爬虫必备—requests

Requests 是使用 Apache2 Licensed 许可证的基于Python开发的HTTP 库，其在Python内置模块的基础上进行了高度的封装，从而使得Pythoner进行网络请求时，变得美好了许多，使用Requests可以轻而易举的完成浏览器可有的任何操作。

1. GET请求

 # 1、无参数实例

 import requests

 ret = requests.get('https://github.com/timeline.json')

 print(ret.url)

 print(ret.text)

 # 2、有参数实例

 import requests

 payload = {'key1': 'value1', 'key2': 'value2'}

 ret = requests.get("http://httpbin.org/get", params=payload)

 print(ret.url)

 print(ret.text)

2. POST请求

 # 1、基本POST实例

 import requests

 payload = {'key1': 'value1', 'key2': 'value2'}

 ret = requests.post("http://httpbin.org/post", data=payload)

 print(ret.text)

 # 2、发送请求头和数据实例

 import requests

 import json

 url = 'https://api.github.com/some/endpoint'

 payload = {'some': 'data'}

 headers = {'content-type': 'application/json'}

 ret = requests.post(url, data=json.dumps(payload), headers=headers)

 print(ret.text)

 print(ret.cookies)

3. 其它请求

 requests.get(url, params=None, **kwargs)

 requests.post(url, data=None, json=None, **kwargs)

 requests.put(url, data=None, **kwargs)

 requests.head(url, **kwargs)

 requests.delete(url, **kwargs)

 requests.patch(url, data=None, **kwargs)

 requests.options(url, **kwargs)

 # 以上方法均是在此方法的基础上构建

 requests.request(method, url, **kwargs)

4. 请求参数

 def request(method, url, **kwargs):

     """Constructs and sends a :class:`Request <Request>`.

     :param method: method for the new :class:`Request` object.

     :param url: URL for the new :class:`Request` object.

     :param params: (optional) Dictionary or bytes to be sent in the query string for the :class:`Request`.

     :param data: (optional) Dictionary, bytes, or file-like object to send in the body of the :class:`Request`.

     :param json: (optional) json data to send in the body of the :class:`Request`.

     :param headers: (optional) Dictionary of HTTP Headers to send with the :class:`Request`.

     :param cookies: (optional) Dict or CookieJar object to send with the :class:`Request`.

     :param files: (optional) Dictionary of ``'name': file-like-objects`` (or ``{'name': file-tuple}``) for multipart encoding upload.

         ``file-tuple`` can be a 2-tuple ``('filename', fileobj)``, 3-tuple ``('filename', fileobj, 'content_type')``

         or a 4-tuple ``('filename', fileobj, 'content_type', custom_headers)``, where ``'content-type'`` is a string

         defining the content type of the given file and ``custom_headers`` a dict-like object containing additional headers

         to add for the file.

     :param auth: (optional) Auth tuple to enable Basic/Digest/Custom HTTP Auth.

     :param timeout: (optional) How long to wait for the server to send data

         before giving up, as a float, or a :ref:`(connect timeout, read

         timeout) <timeouts>` tuple.

     :type timeout: float or tuple

     :param allow_redirects: (optional) Boolean.
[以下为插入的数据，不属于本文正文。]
-- ==== Sys2Proof/Tests/Slice0.lean ====
section
/-! SUPPORT. The model's own tests: well-formedness, fixed values, and for each statement with
hypotheses a state and operands that meet them (test_meets_<statement>), clause by clause. -/

namespace Sys2Proof.Tests

set_option Elab.async false

open Sys2Proof Sys2Proof.Machine

/-! ## Well-formedness -/

theorem test_wf_hello_of_another_kind : (Instr.hello (.ctrl 0) [0x10, 0]).wellFormed = false := by decide
theorem test_wf_frame_of_kind_hello : (Instr.frameReceived (.slot 7) [0x01, 0]).wellFormed = false := by decide
theorem test_wf_credit_count_17 : (Instr.credit (.ctrl 3) 17).wellFormed = false := by decide
theorem test_wf_boundaries : (Instr.credit (.ctrl 3) 16).wellFormed = true
    ∧ (Instr.hello (.ctrl 0) (helloBytes 8)).wellFormed = true
    ∧ (Instr.frameReceived (.ctrl 0) (frameBytes 0x11 0 [5])).wellFormed = true := by decide +kernel

/-! ## Fixed values -/

/-- The known check value of a CRC with the parameters of R177: that of the nine bytes "123456789". -/
theorem test_crc : crc16 [0x31, 0x32, 0x33, 0x34, 0x35, 0x36, 0x37, 0x38, 0x39] = 0x29B1#16 := by decide +kernel
/-- A HELLO whose header has a credit return count above 16 is malformed (R177); a count up to 16 is ignored (R167). -/
theorem test_hello_count : helloSize (.ctrl 0) (frameBytes 0x01 17 [1, 8, 0, 0, 0]) = none
    ∧ helloSize (.ctrl 0) (frameBytes 0x01 16 [1, 8, 0, 0, 0]) = some 8 := by decide +kernel
/-- Index 5 with generation 3 is C5h (R177). -/
theorem test_relay_tag : byteOfTag ⟨5, 3⟩ = 0xC5 ∧ tagOfByte 0xC5 = ⟨5, 3⟩ := by decide
/-- Part code 408 and revision 2 (R158). -/
theorem test_ident : identData = [0x01, 0x98, 0x02] := by decide
/-- The bounds of Table 4.1. -/
theorem test_block_counts : [0, 1, 64, 65, 128, 129, 192, 193, 256].map blockCount = [0, 1, 1, 2, 2, 3, 3, 4, 4] := by
  decide
/-- The table gives no row any bits. -/
theorem test_no_word : decodeTableWord 0 0 = none ∧ State.reset.withFetchWord 8 0x10 = State.reset := ⟨rfl, rfl⟩

/-! ## Small states -/

/-- A locked link in UP with 8 credits of a partner with 8 places. -/
def linkUp : LinkBlock := { LinkBlock.reset with state := .up, locked := true, held := 8, announced := 8 }

/-- After reset, with every link UP and every slot ONLINE. -/
def up : State :=
  { State.reset with
    ctrls := Vector.replicate 4 { CtrlBlock.reset with link := linkUp }
    slots := Vector.replicate 8 { SlotBlock.reset with link := linkUp, state := .online } }

/-- `up` with one frame in the receive buffer of CL0, the manager. -/
def got (f : RxFrame) : State := up.onLink (.ctrl 0) fun b => { b with buffer := [f] }

/-- A state with one frame in the receive buffer of SL2. -/
def slotGot (s : State) (f : RxFrame) : State := s.onLink (.slot 2) fun b => { b with buffer := [f] }

/-- A MGMT request from CL0. -/
def asks (code : Byte) (args : List Byte) : State := got (.mgmt 5 code args)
Set to True if POST/PUT/DELETE redirect following is allowed.

     :type allow_redirects: bool

     :param proxies: (optional) Dictionary mapping protocol to the URL of the proxy.

     :param verify: (optional) whether the SSL cert will be verified. A CA_BUNDLE path can also be provided. Defaults to ``True``.

     :param stream: (optional) if ``False``, the response content will be immediately downloaded.

     :param cert: (optional) if String, path to ssl client cert file (.pem). If Tuple, ('cert', 'key') pair.

     :return: :class:`Response <Response>` object

     :rtype: requests.Response

     Usage::

       >>> import requests

       >>> req = requests.request('GET', 'http://httpbin.org/get')

       <Response [200]>

     """

参数列表

5. 参数示例

 def param_method_url():

     # requests.request(method='get', url='http://127.0.0.1:8000/test/')

     # requests.request(method='post', url='http://127.0.0.1:8000/test/')

     pass

 def param_param():

     # - 可以是字典

     # - 可以是字符串

     # - 可以是字节（ascii编码以内）

     # requests.request(method='get',

     # url='http://127.0.0.1:8000/test/',

     # params={'k1': 'v1', 'k2': '水电费'})

     # requests.request(method='get',

     # url='http://127.0.0.1:8000/test/',

     # params="k1=v1&k2=水电费&k3=v3&k3=vv3")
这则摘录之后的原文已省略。